• [Problem details]
Transcribe, word for word and without additions, each line below from the one containing "unfold execVectorRsqrt at h" through the one containing "theorem execVectorRedsum_same (t", both ends included.

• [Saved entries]
-- ==== Sys2Proof/Laws/Keep/Vector.lean ====
section
/-! SUPPORT. What every operation of Machine/Vector.lean does to the memories and to the queue: it leaves them alone, or keeps the memories in
their canonical form. -/

set_option Elab.async false

namespace Sys2Proof.Machine

@[simp] theorem State.vecPush_same (s : State) (x : Nat) (dst : Nat) (due : Nat) (lanes : List Nat) :
    (State.vecPush s x dst due lanes).mem = s.mem ∧ (State.vecPush s x dst due lanes).ts = s.ts ∧ (State.vecPush s x dst due lanes).pending = s.pending := by
  unfold State.vecPush
  refine ⟨?_, ?_, ?_⟩ <;> (try dsimp only) <;> (repeat' split)
  all_goals first | with_reducible rfl | (simp; done) | (have w := State.takeSlot_same _ _ _ _ (by assumption); simp at w; simp [w]; done) | simp [*]

@[simp] theorem State.vecRun_same (s : State) (x : Nat) (op : Nat) :
    (State.vecRun s x op).mem = s.mem ∧ (State.vecRun s x op).ts = s.ts ∧ (State.vecRun s x op).pending = s.pending := by
  unfold State.vecRun
  refine ⟨?_, ?_, ?_⟩ <;> (try dsimp only) <;> (repeat' split)
  all_goals first | with_reducible rfl | (simp; done) | (have w := State.takeSlot_same _ _ _ _ (by assumption); simp at w; simp [w]; done) | simp [*]

theorem execVectorAdd_same (t : Nat) (x : TileIx) (s : State) (s' : State) (h : (execVectorAdd t x s) = .next s') :
    s'.mem = s.mem ∧ s'.ts = s.ts ∧ s'.pending = s.pending := by
  unfold execVectorAdd at h
  repeat' split at h
  all_goals try cases h
  all_goals simp

theorem execVectorMul_same (t : Nat) (x : TileIx) (s : State) (s' : State) (h : (execVectorMul t x s) = .next s') :
    s'.mem = s.mem ∧ s'.ts = s.ts ∧ s'.pending = s.pending := by
  unfold execVectorMul at h
  repeat' split at h
  all_goals try cases h
  all_goals simp

theorem execVectorFma_same (t : Nat) (x : TileIx) (s : State) (s' : State) (h : (execVectorFma t x s) = .next s') :
    s'.mem = s.mem ∧ s'.ts = s.ts ∧ s'.pending = s.pending := by
  unfold execVectorFma at h
  repeat' split at h
  all_goals try cases h
  all_goals simp

theorem execVectorMax_same (t : Nat) (x : TileIx) (s : State) (s' : State) (h : (execVectorMax t x s) = .next s') :
    s'.mem = s.mem ∧ s'.ts = s.ts ∧ s'.pending = s.pending := by
  unfold execVectorMax at h
  repeat' split at h
  all_goals try cases h
  all_goals simp

theorem execVectorMin_same (t : Nat) (x : TileIx) (s : State) (s' : State) (h : (execVectorMin t x s) = .next s') :
    s'.mem = s.mem ∧ s'.ts = s.ts ∧ s'.pending = s.pending := by
  unfold execVectorMin at h
  repeat' split at h
  all_goals try cases h
  all_goals simp

theorem execVectorCmplt_same (t : Nat) (x : TileIx) (s : State) (s' : State) (h : (execVectorCmplt t x s) = .next s') :
    s'.mem = s.mem ∧ s'.ts = s.ts ∧ s'.pending = s.pending := by
  unfold execVectorCmplt at h
  repeat' split at h
  all_goals try cases h
  all_goals simp

theorem execVectorSel_same (t : Nat) (x : TileIx) (s : State) (s' : State) (h : (execVectorSel t x s) = .next s') :
    s'.mem = s.mem ∧ s'.ts = s.ts ∧ s'.pending = s.pending := by
  unfold execVectorSel at h
  repeat' split at h
  all_goals try cases h
  all_goals simp

theorem execVectorBcast_same (t : Nat) (x : TileIx) (s : State) (s' : State) (h : (execVectorBcast t x s) = .next s') :
    s'.mem = s.mem ∧ s'.ts = s.ts ∧ s'.pending = s.pending := by
  unfold execVectorBcast at h
  repeat' split at h
  all_goals try cases h
  all_goals simp

theorem execVectorExp2_same (t : Nat) (x : TileIx) (s : State) (s' : State) (h : (execVectorExp2 t x s) = .next s') :
    s'.mem = s.mem ∧ s'.ts = s.ts ∧ s'.pending = s.pending := by
  unfold execVectorExp2 at h
  repeat' split at h
  all_goals try cases h
  all_goals simp

theorem execVectorLog2_same (t : Nat) (x : TileIx) (s : State) (s' : State) (h : (execVectorLog2 t x s) = .next s') :
    s'.mem = s.mem ∧ s'.ts = s.ts ∧ s'.pending = s.pending := by
  unfold execVectorLog2 at h
  repeat' split at h
  all_goals try cases h
  all_goals simp

theorem execVectorRcp_same (t : Nat) (x : TileIx) (s : State) (s' : State) (h : (execVectorRcp t x s) = .next s') :
    s'.mem = s.mem ∧ s'.ts = s.ts ∧ s'.pending = s.pending := by
  unfold execVectorRcp at h
  repeat' split at h
  all_goals try cases h
  all_goals simp

theorem execVectorRsqrt_same (t : Nat) (x : TileIx) (s : State) (s' : State) (h : (execVectorRsqrt t x s) = .next s') :
    s'.mem = s.mem ∧ s'.ts = s.ts ∧ s'.pending = s.pending := by
  unfold execVectorRsqrt at h
  repeat' split at h
  all_goals try cases h
  all_goals simp

theorem execVectorTanh_same (t : Nat) (x : TileIx) (s : State) (s' : State) (h : (execVectorTanh t x s) = .next s') :
    s'.mem = s.mem ∧ s'.ts = s.ts ∧ s'.pending = s.pending := by
  unfold execVectorTanh at h
  repeat' split at h
  all_goals try cases h
  all_goals simp

theorem execVectorRedsum_same (t : Nat) (x : TileIx) (s : State) (s' : State) (h : (execVectorRedsum t x s) = .next s') :
    s'.mem = s.mem ∧ s'.ts = s.ts ∧ s'.pending = s.pending := by
  unfold execVectorRedsum at h
  repeat' split at h
  all_goals try cases h
  all_goals simp

@[simp] theorem State.updCtx_same (s : State) (x : Nat) (n : Nat) (f : Ctx → Ctx) :
    (State.updCtx s x n f).mem = s.mem ∧ (State.updCtx s x n f).ts = s.ts ∧ (State.updCtx s x n f).pending = s.pending := by
  unfold State.updCtx
  refine ⟨?_, ?_, ?_⟩ <;> (try dsimp only) <;> (repeat' split)
  all_goals first | with_reducible rfl | (simp; done) | (have w := State.takeSlot_same _ _ _ _ (by assumption); simp at w; simp [w]; done) | simp [*]

@[simp] theorem State.cvtRun_same (s : State) (x : Nat) :
    (State.cvtRun s x).mem = s.mem ∧ (State.cvtRun s x).ts = s.ts ∧ (State.cvtRun s x).pending = s.pending := by
  unfold State.cvtRun
  refine ⟨?_, ?_, ?_⟩ <;> (try dsimp only) <;> (repeat' split)
  all_goals first | with_reducible rfl | (simp; done) | (have w := State.takeSlot_same _ _ _ _ (by assumption); simp at w; simp [w]; done) | simp [*]

theorem execVectorCvt_same (t : Nat) (x : TileIx) (s : State) (s' : State) (h : (execVectorCvt t x s) = .next s') :
    s'.mem = s.mem ∧ s'.ts = s.ts ∧ s'.pending = s.pending := by
  unfold execVectorCvt at h
  repeat' split at h
  all_goals try cases h
  all_goals simp

@[simp] theorem State.vecLand_same (s : State) (x : Nat) :
    (State.vecLand s x).mem = s.mem ∧ (State.vecLand s x).ts = s.ts ∧ (State.vecLand s x).pending = s.pending := by
  unfold State.vecLand
  refine ⟨?_, ?_, ?_⟩ <;> (try dsimp only) <;> (repeat' split)
  all_goals first | with_reducible rfl | (simp; done) | (have w := State.takeSlot_same _ _ _ _ (by assumption); simp at w; simp [w]; done) | simp [*]

theorem execVectorResult_same (t : Nat) (x : TileIx) (s : State) (s' : State) (h : (execVectorResult t x s) = .next s') :
    s'.mem = s.mem ∧ s'.ts = s.ts ∧ s'.pending = s.pending := by
  unfold execVectorResult at h
  repeat' split at h
  all_goals try cases h
  all_goals simp

end Sys2Proof.Machine
end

• [Answer box]
  unfold execVectorRsqrt at h
  repeat' split at h
  all_goals try cases h
  all_goals simp

theorem execVectorTanh_same (t : Nat) (x : TileIx) (s : State) (s' : State) (h : (execVectorTanh t x s) = .next s') :
    s'.mem = s.mem ∧ s'.ts = s.ts ∧ s'.pending = s.pending := by
  unfold execVectorTanh at h
  repeat' split at h
  all_goals try cases h
  all_goals simp

theorem execVectorRedsum_same (t : Nat) (x : TileIx) (s : State) (s' : State) (h : (execVectorRedsum t x s) = .next s') :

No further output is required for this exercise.